Problem description
Restrict the output to the lines below starting at the one that contains "sems := [], views" and ending at the one that contains "def packetFresh : LaunchPacket", and restate them word for word, both ends included.

Raw data
-- ==== Sys2Proof/Machine/Net.lean ====
section
/-! DEFINITION. Sending packets over the links: routes, virtual channels, slots, the retry buffer, send records and
replay comparison (R438-R446, R449, R450). -/

namespace Sys2Proof.Machine

open Sys2Proof

/-- A packet with nothing in it but its addressing. -/
def pkt0 (s : State) (dst : BitVec 12) (type : PacketType) (vc : BitVec 2) (ctx : Nat) (wake : BitVec 48) : Packet :=
  { wake := wake, drank := dst, srank := s.rank, type := type, bad := none, ctx := ctx, vc := vc, stat := 0, addr := 0,
    tag := 0, opinfo := 0, lseq := 0, sret := [0, 0, 0, 0], aux := 0, msg := .join, opnd := 0, payload := [] }

/-- The tag of a packet that has no response.
DESIGN CHOICE (log entry 35), unsafe. -/
def postedTag : W32 := 0xFFFFFFFF

/-- TYPE codes (R440). -/
def typeCode (t : PacketType) : Nat :=
  match t with
  | .slotOnly => 0 | .write => 1 | .read => 2 | .rdata => 3 | .atom => 4 | .adata => 5 | .collData => 6
  | .collCtl => 7 | .barCtl => 8 | .mgmt => 9

/-- PLEN: payload flits (R439). -/
def plenOf (p : Packet) : Nat := ceilDiv p.payload.length 64

/-- Codes of the COLLCTL messages, in OPINFO bits 23:20 of such a packet. -/
def msgCode (m : CollMsg) : Nat :=
  match m with
  | .join => 0 | .ack => 1 | .notice => 2 | .fail => 3 | .probe => 4 | .probeAnswer => 5 | .confirm => 6 | .close => 7

/-- OPINFO as it travels: its type-specific bits 31:26 hold the bytes by which the last flit is filled up, and bits 23:20
of a COLLCTL packet its message.
DESIGN CHOICE (log entry 86), safe. -/
def wireInfo (p : Packet) : Nat :=
  p.opinfo.toNat % 2 ^ 26 + (64 * plenOf p - p.payload.length) * 2 ^ 26 +
    (if p.type = .collCtl then msgCode p.msg * 2 ^ 20 else 0)

/-- The 64 bytes of a header flit (R440); of a packet that is to be discarded, as they were received (R449). -/
def headerBytes (p : Packet) : List Byte :=
  match p.bad with
  | some h => h
  | none => toBytes 6 p.wake.toNat ++ toBytes 2 p.drank.toNat ++ toBytes 2 p.srank.toNat ++ toBytes 1 (typeCode p.type) ++
  toBytes 1 (plenOf p) ++ toBytes 2 p.ctx ++ toBytes 1 p.vc.toNat ++ toBytes 1 p.stat.toNat ++ toBytes 8 p.addr.toNat ++
  toBytes 4 p.tag.toNat ++ toBytes 4 (wireInfo p) ++ toBytes 4 p.lseq.toNat ++
  ((List.range 4).map fun i => p.sret.getD i 0) ++ toBytes 8 p.aux.toNat ++ toBytes 16 p.opnd.toNat

/-- A packet as flits.
DESIGN CHOICE (log entry 86), safe. -/
def packetBytes (p : Packet) : List Byte := headerBytes p ++ p.payload ++ toBytes (64 * plenOf p - p.payload.length) 0

/-- The bytes that a SEND record's CRC covers: WAKE, LSEQ and SRET are taken as zero (R449). -/
def crcBytes (p : Packet) : List Byte := packetBytes { p with wake := 0, lseq := 0, sret := [] }

def typeOf (n : Nat) : Option PacketType :=
  ([.slotOnly, .write, .read, .rdata, .atom, .adata, .collData, .collCtl, .barCtl, .mgmt] : List PacketType)[n]?

def msgOf (n : Nat) : CollMsg :=
  (([.join, .ack, .notice, .fail, .probe, .probeAnswer, .confirm, .close] : List CollMsg)[n]?).getD .join
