/-- A group before its placement: its identity, with every register at its value at placement (R147, R164). -/
def groupFresh (gid kid ctx : Nat) (lin : W32) (shape : GroupShape) (vals : PlaceVals) : Group :=
  { gid := gid, kid := kid, ctx := ctx, lin := lin, priv := false, codeReach := 0, sentry := 0, shape := shape,
    gst := .pending, haltPend := false, atBkpt := false, preempt := none, victimOf := none, saved := false,
    ranSince := 0, ranNs := 0, die := none, pcore := none, cores := [], core0 := 0, part := 0, lane0 := 0, regbase := 0,
    saveRec := 0, ext := none, vals := vals, sregs := [], dq := [], dqHead := 0, dqSpare := [], j := [], h := [],
    pilot := { Thread.fresh with run := .ready },
    strands := List.replicate (shape.w * shape.d) Thread.fresh, rounds := [], scratch := [],
    modes := [], stq := [], accMap := [], acc := [], accGone := [], mat := engFresh, cpy := engFresh, rek := engFresh,
    chans := [], path := 0 }

/-- A context with nothing in it but its number. -/
def contextFresh (num func area : Nat) : Context :=
  { num := num, cst := .created, func := func, slot := none, area := area, savesize := 0, debug := false, fcause := 0,
    sys := [], trig := [], allocs := [], faults := [], ftag := 0, ringFull := false, capturing := [], barriers := [],
    sems := [], views := [], held := [], holdLogged := false, bkpt := false, decoded := [] }

/-- A launch packet with nothing in it but its grid. -/
def packetFresh : LaunchPacket :=
  { marker := false, privreq := false, fence := false, trig := false, chain := false, reach := 0, trigix := 0,
    kdesc := 0, gridx := 1, gridy := 1, gridz := 1, args := 0, deps := [], trigth := 0, deadline := 0, doneaddr := 0,
    doneval := 0 }

/-- A kernel as it enters the intake window (R123). -/
def kernelFresh (kid ctx q : Nat) (ix : W32) (pkt : LaunchPacket) : Kernel :=
  { kid := kid, ctx := ctx, q := q, ix := ix, pkt := pkt, kst := .queued, met := [], fired := false, late := false,
    sel := 0, desc := none, dealt := 0, ended := 0, faulted := 0, status := 0, detail := 0, pass := 0, cohort := false,
    holdSince := 0, waitLogged := false, spaceLogged := false, stall := none, depStall := [], refused := [],
    signal := none, seeds := [] }

end Sys2Proof.Machine
end

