-- ==== Sys2Proof/Machine/Integer.lean ====
section
/-! DEFINITION. The integer family (R197-R215). -/

namespace Sys2Proof.Machine

open Sys2Proof

/-- Type code of an integer instruction (R31). -/
def itype (f : Fields) : Nat := fld f.sub 2 0

/-- Operands as integers of a type (R197). -/
def intA (v : View) (t : Nat) : Int := readInt t (readA v (tyRegW t))
def intB (v : View) (t : Nat) : Int := readInt t (readB v (tyRegW t))
def intC (v : View) (t : Nat) : Int := readInt t (readC v (tyRegW t))

/-- WriteInt of an exact result, clamped and counted under SAT and OVC (R73, R197, R200). -/
def intEff (v : View) (t : Nat) (x : Int) : Eff :=
  let r := if satBit v.f then satInt t x else (x, false)
  { writes := writesD v (tyRegW t) (intImage t r.1), flags := 0, ovf := if r.2 && ovcBit v.f then 1 else 0 }

/-- A result of a 32- or 64-bit pattern. -/
def bitsEff (v : View) (w x : Nat) : Eff := { writes := writesD v w x, flags := 0, ovf := 0 }

/-- An integer instruction of fixed latency 3 (R46) on an exact function of its operands. -/
def intAlu (f : Fields) (s : State) (fn : Int → Int → Int → Int) : Host.Outcome State Fault Refusal :=
  issueAlu 3 f s fun v => intEff v (itype f) (fn (intA v (itype f)) (intB v (itype f)) (intC v (itype f)))

/-- The exact functions of R200, each without narrowing. -/
def imulhFn (t : Nat) (x y : Int) : Int := x * y / ((2 ^ tyW t : Nat) : Int)
def isadFn (x y z : Int) : Int := ((x - y).natAbs : Int) + z

def execIadd (f : Fields) (s : State) : Host.Outcome State Fault Refusal := intAlu f s fun x y _ => x + y
def execIsub (f : Fields) (s : State) : Host.Outcome State Fault Refusal := intAlu f s fun x y _ => x - y
def execImul (f : Fields) (s : State) : Host.Outcome State Fault Refusal := intAlu f s fun x y _ => x * y
def execImulh (f : Fields) (s : State) : Host.Outcome State Fault Refusal :=
  intAlu f s fun x y _ => imulhFn (itype f) x y
def execImad (f : Fields) (s : State) : Host.Outcome State Fault Refusal := intAlu f s fun x y z => x * y + z
def execImin (f : Fields) (s : State) : Host.Outcome State Fault Refusal := intAlu f s fun x y _ => min x y
def execImax (f : Fields) (s : State) : Host.Outcome State Fault Refusal := intAlu f s fun x y _ => max x y
def execIabs (f : Fields) (s : State) : Host.Outcome State Fault Refusal := intAlu f s fun x _ _ => (x.natAbs : Int)
def execIneg (f : Fields) (s : State) : Host.Outcome State Fault Refusal := intAlu f s fun x _ _ => -x
def execIsad (f : Fields) (s : State) : Host.Outcome State Fault Refusal := intAlu f s isadFn
def execClamp (f : Fields) (s : State) : Host.Outcome State Fault Refusal := intAlu f s fun x lo hi => min (max x lo) hi

/-- IMADW: a 64-bit sum of an exact 32-bit product (R201). -/
def execImadw (f : Fields) (s : State) : Host.Outcome State Fault Refusal :=
  issueAlu 3 f s fun v =>
    let t := itype f
    let c := readInt (t + 2) (readC v 64)
    bitsEff v 64 (wrapInt 64 (intA v t * intB v t + c))

/-- Quotient and remainder (R74). -/
def quotInt (x y : Int) : Int := if y = 0 then -1 else x.tdiv y
def remInt (x y : Int) : Int := if y = 0 then x else x.tmod y

/-- IDIV: a divisor of 0 gives all ones and is never clamped (R74, R202). -/
def execIdiv (f : Fields) (s : State) : Host.Outcome State Fault Refusal :=
  issueAlu 0 f s fun v =>
    let t := itype f
    let x := intA v t
    let y := intB v t
    if y = 0 then bitsEff v (tyRegW t) (intImage t (-1)) else intEff v t (quotInt x y)

/-- IREM (R74, R202). -/
def execIrem (f : Fields) (s : State) : Host.Outcome State Fault Refusal :=
  issueAlu 0 f s fun v => intEff v (itype f) (remInt (intA v (itype f)) (intB v (itype f)))

/-- IADC and ISBC on naturals of width n: result and carry or borrow (R204). -/
def addCarry (n : Nat) (sub : Bool) (a b ci : Nat) : Nat × Bool :=
  if sub then (wrapInt n ((a : Int) - b - ci), decide (a < b + ci)) else ((a + b + ci) % 2 ^ n, decide (2 ^ n ≤ a + b + ci))

/-- IADC and ISBC (R204). -/
def carryEff (sub : Bool) (v : View) : Eff :=
  let n := tyW (itype v.f)
  let p := fld v.f.sub 5 3
  let ci := if bit1 v.f.sub 6 && readPred v p then 1 else 0
  let r := addCarry n sub (readA v n) (readB v n) ci
  { writes := writesD v n r.1 ++ (if bit1 v.f.sub 7 then writesP p r.2 else []), flags := 0, ovf := 0 }

def execIadc (f : Fields) (s : State) : Host.Outcome State Fault Refusal := issueAlu 3 f s (carryEff false)
def execIsbc (f : Fields) (s : State) : Host.Outcome State Fault Refusal := issueAlu 3 f s (carryEff true)

/-- A bitwise instruction at the type's width. -/
def logicAlu (f : Fields) (s : State) (fn : Nat → Nat → Nat → Nat) : Host.Outcome State Fault Refusal :=
  issueAlu 3 f s fun v =>
    let n := tyW (itype f)
    bitsEff v n (fn n (readA v n) (readB v n))

def execIand (f : Fields) (s : State) : Host.Outcome State Fault Refusal := logicAlu f s fun _ a b => a &&& b
def execIor (f : Fields) (s : State) : Host.Outcome State Fault Refusal := logicAlu f s fun _ a b => a ||| b
def execIxor (f : Fields) (s : State) : Host.Outcome State Fault Refusal := logicAlu f s fun _ a b => a ^^^ b
def execInot (f : Fields) (s : State) : Host.Outcome State Fault Refusal := logicAlu f s fun n a _ => 2 ^ n - 1 - a

/-- Bits given by a rule of position, as a number. -/
def bitsNat (n : Nat) (p : Nat → Bool) : Nat :=
  match n with
  | 0 => 0
  | k + 1 => bitsNat k p + (if p k then 2 ^ k else 0)

/-- Bit i of a natural number. -/
def nbit (x i : Nat) : Bool := x / 2 ^ i % 2 == 1

/-- LOP3 (R205): minterm m of the inputs selects bit 7 - m of the function word. -/
def lop3 (w a b c : Nat) (lut : BitVec 8) : Nat :=
  bitsNat w fun i =>
    let m := (if nbit a i then 4 else 0) + (if nbit b i then 2 else 0) + (if nbit c i then 1 else 0)
    bit1 lut (7 - m)

def execLop3 (f : Fields) (s : State) : Host.Outcome State Fault Refusal :=
  issueAlu 3 f s fun v =>
    let w := if isPilot v then 64 else 32
    bitsEff v w (lop3 w (readA v w) (readB v w) (readC v w) f.sub)

/-- SHL (R206): a shift amount past the width gives 0, or under SAT the clamp of the exact value. -/
def execShl (f : Fields) (s : State) : Host.Outcome State Fault Refusal :=
  issueAlu 3 f s fun v =>
    let t := itype f
    let m := readB v 32
    intEff v t (intA v t * ((2 ^ min m 128 : Nat) : Int))

def execShr (f : Fields) (s : State) : Host.Outcome State Fault Refusal :=
  issueAlu 3 f s fun v =>
    let n := tyW (itype f)
    bitsEff v n (readA v n / 2 ^ min (readB v 32) n)

def execSar (f : Fields) (s : State) : Host.Outcome State Fault Refusal :=
  issueAlu 3 f s fun v =>
    let n := tyW (itype f)
    bitsEff v n (wrapInt n (sxNat n (readA v n) / ((2 ^ min (readB v 32) n : Nat) : Int)))

/-- Rotate left within n bits. -/
def rotl (n a m : Nat) : Nat := (a * 2 ^ (m % n)) % 2 ^ n + a / 2 ^ (n - m % n)

def execRol (f : Fields) (s : State) : Host.Outcome State Fault Refusal :=
  issueAlu 3 f s fun v =>
    let n := tyW (itype f)
    bitsEff v n (rotl n (readA v n) (readB v 32))

def execFshr (f : Fields) (s : State) : Host.Outcome State Fault Refusal :=
  issueAlu 3 f s fun v =>
    let n := tyW (itype f)
    bitsEff v n ((readB v n * 2 ^ n + readA v n) / 2 ^ (readC v 32 % n) % 2 ^ n)

/-- Set bits, leading and trailing zeros, and reversal, at width n (R207). -/
def popcount (n a : Nat) : Nat := ((List.range n).filter (nbit a)).length
def clzNat (n a : Nat) : Nat := ((List.range n).find? fun i => nbit a (n - 1 - i)).getD n
def ctzNat (n a : Nat) : Nat := ((List.range n).find? (nbit a)).getD n
def revNat (n a : Nat) : Nat := bitsNat n fun i => nbit a (n - 1 - i)

/-- A one-source bit instruction. -/
def bitAlu (f : Fields) (s : State) (fn : Nat → Nat → Nat) : Host.Outcome State Fault Refusal :=
  issueAlu 3 f s fun v => let n := tyW (itype f); bitsEff v n (fn n (readA v n))

def execPopc (f : Fields) (s : State) : Host.Outcome State Fault Refusal := bitAlu f s popcount
def execClz (f : Fields) (s : State) : Host.Outcome State Fault Refusal := bitAlu f s clzNat
def execCtz (f : Fields) (s : State) : Host.Outcome State Fault Refusal := bitAlu f s ctzNat
def execBrev (f : Fields) (s : State) : Host.Outcome State Fault Refusal := bitAlu f s revNat

/-- BFX at width n (R208). -/
def bfx (t a k : Nat) : Nat :=
  let n := tyW t
  let pos := k % 256
  let len := k / 256 % 256
  if len = 0 then 0
  else if n ≤ pos then (if tyS t && nbit a (n - 1) then 2 ^ n - 1 else 0)
  else
    let l := min len (n - pos)
    let x := a / 2 ^ pos % 2 ^ l
    if tyS t then wrapInt n (sxNat l x) else x

/-- BFI at width n (R208). -/
def bfi (n a k c : Nat) : Nat :=
  let pos := k % 256
  let len := k / 256 % 256
  if len = 0 ∨ n ≤ pos then c
  else
    let l := min len (n - pos)
    c - (c / 2 ^ pos % 2 ^ l) * 2 ^ pos + (a % 2 ^ l) * 2 ^ pos

def execBfx (f : Fields) (s : State) : Host.Outcome State Fault Refusal :=
  issueAlu 3 f s fun v => let n := tyW (itype f); bitsEff v n (bfx (itype f) (readA v n) (readB v 32))

def execBfi (f : Fields) (s : State) : Host.Outcome State Fault Refusal :=
  issueAlu 3 f s fun v => let n := tyW (itype f); bitsEff v n (bfi n (readA v n) (readB v 32) (readC v n))

/-- One byte that PRMB selects (R209). -/
def prmbByte (pool q : Nat) : Nat :=
  let b := pool / 256 ^ (q % 8) % 256
  if q < 8 then b else if 128 ≤ b then 255 else 0

def prmb (a b sel : Nat) : Nat :=
  let pool := a + b * 2 ^ 32
  prmbByte pool (sel % 16) + 256 * prmbByte pool (sel / 16 % 16) + 65536 * prmbByte pool (sel / 256 % 16) +
    16777216 * prmbByte pool (sel / 4096 % 16)

def execPrmb (f : Fields) (s : State) : Host.Outcome State Fault Refusal :=
  issueAlu 3 f s fun v => bitsEff v 32 (prmb (readA v 32) (readB v 32) (readC v 32))

/-- The conditions of ICMP and ISET (R210). -/
def intCond (cc : Nat) (x y : Int) : Bool :=
  match cc with
  | 0 => decide (x = y)
  | 1 => decide (x ≠ y)
  | 2 => decide (x < y)
  | 3 => decide (x ≤ y)
  | 4 => decide (y < x)
  | _ => decide (y ≤ x)

def execIcmp (f : Fields) (s : State) : Host.Outcome State Fault Refusal :=
  issueAlu 3 f s fun v =>
    { writes := writesP (fld f.d 2 0) (intCond (fld f.sub 5 3) (intA v (itype f)) (intB v (itype f))), flags := 0, ovf := 0 }

def execIset (f : Fields) (s : State) : Host.Outcome State Fault Refusal :=
  issueAlu 3 f s fun v =>
    let t := itype f
    bitsEff v (tyRegW t) (if intCond (fld f.sub 5 3) (intA v t) (intB v t) then intImage t (-1) else 0)

/-- SEL (R211). -/
def execSel (f : Fields) (s : State) : Host.Outcome State Fault Refusal :=
  issueAlu 3 f s fun v =>
    let n := tyW (itype f)
    bitsEff v n (if readPred v (fld f.sub 5 3) != bit1 f.sub 6 then readA v n else readB v n)

/-- MOV (R212). -/
def execMov (f : Fields) (s : State) : Host.Outcome State Fault Refusal :=
  issueAlu 3 f s fun v => let n := tyW (itype f); bitsEff v n (if bit1 f.sub 3 then readB v n else readA v n)

/-- MOVI (R212). -/
def execMovi (f : Fields) (s : State) : Host.Outcome State Fault Refusal :=
  issueAlu 3 f s fun v =>
    let t := itype f
    let x : Int := if tyS t then sxNat 32 f.w2.toNat else (f.w2.toNat : Int)
    { writes := writesDI v (tyRegW t) (intImage t x), flags := 0, ovf := 0 }

/-- MOVL writes the literal's low n bits (R212). -/
def execMovl (f : Fields) (s : State) : Host.Outcome State Fault Refusal :=
  issueAlu 3 f s fun v => bitsEff v (tyRegW (itype f)) (intImage (itype f) (intB v (itype f)))

/-- The address offset of LEA (R213). -/
def leaOf (v : View) : Nat :=
  let ix : Int := if bit1 v.f.sub 7 then (readBI v 64 : Int) else sxNat 32 (readBI v 32)
  wrapInt 64 ((readAI v 64 : Int) + ix * ((2 ^ fld v.f.sub 5 3 : Nat) : Int) + sxNat 32 v.f.w2.toNat)

/-- The debug right of a group's context (R112). -/
def hasDebug (s : State) (ctx : Nat) : Bool := match getCtx s ctx with | some c => c.debug | none => false

/-- The reach check (R253): reaches 0xF0-0xFF fail, but the debug window's for a context with the debug right. -/
def reachOk (s : State) (ctx : Nat) (reach : BitVec 8) : Bool :=
  decide (reach.toNat < 0xF0) || (reach == 0xFE && hasDebug s ctx)

/-- Reach register k of a group. -/
def reachReg (g : Group) (k : Nat) : BitVec 8 := sget g.h k

/-- LEA (R213): under CHK an address that fails the reach check traps REACH. -/
def execLea (f : Fields) (s : State) : Host.Outcome State Fault Refusal :=
  issueEach f s fun v s =>
    let r := reachReg v.g (fld f.sub 2 0)
    if bit1 f.sub 6 ∧ reachOk v.s v.g.ctx r = false then
      signalTrap s v causeReach (vaOf r (BitVec.ofNat 64 (leaOf v))) r.toNat
    else applyEff s v 3 { writes := writesDI v 64 (leaOf v), flags := 0, ovf := 0 }

/-- CVTI (R214), of latency 5. -/
def execCvti (f : Fields) (s : State) : Host.Outcome State Fault Refusal :=
  issueAlu 5 f s fun v => intEff v (itype f) (intA v (fld f.sub 5 3))

end Sys2Proof.Machine
end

Answer to the problem
    sems := [], views := [], held := [], holdLogged := false, bkpt := false, decoded := [] }

/-- A launch packet with nothing in it but its grid. -/
def packetFresh : LaunchPacket :=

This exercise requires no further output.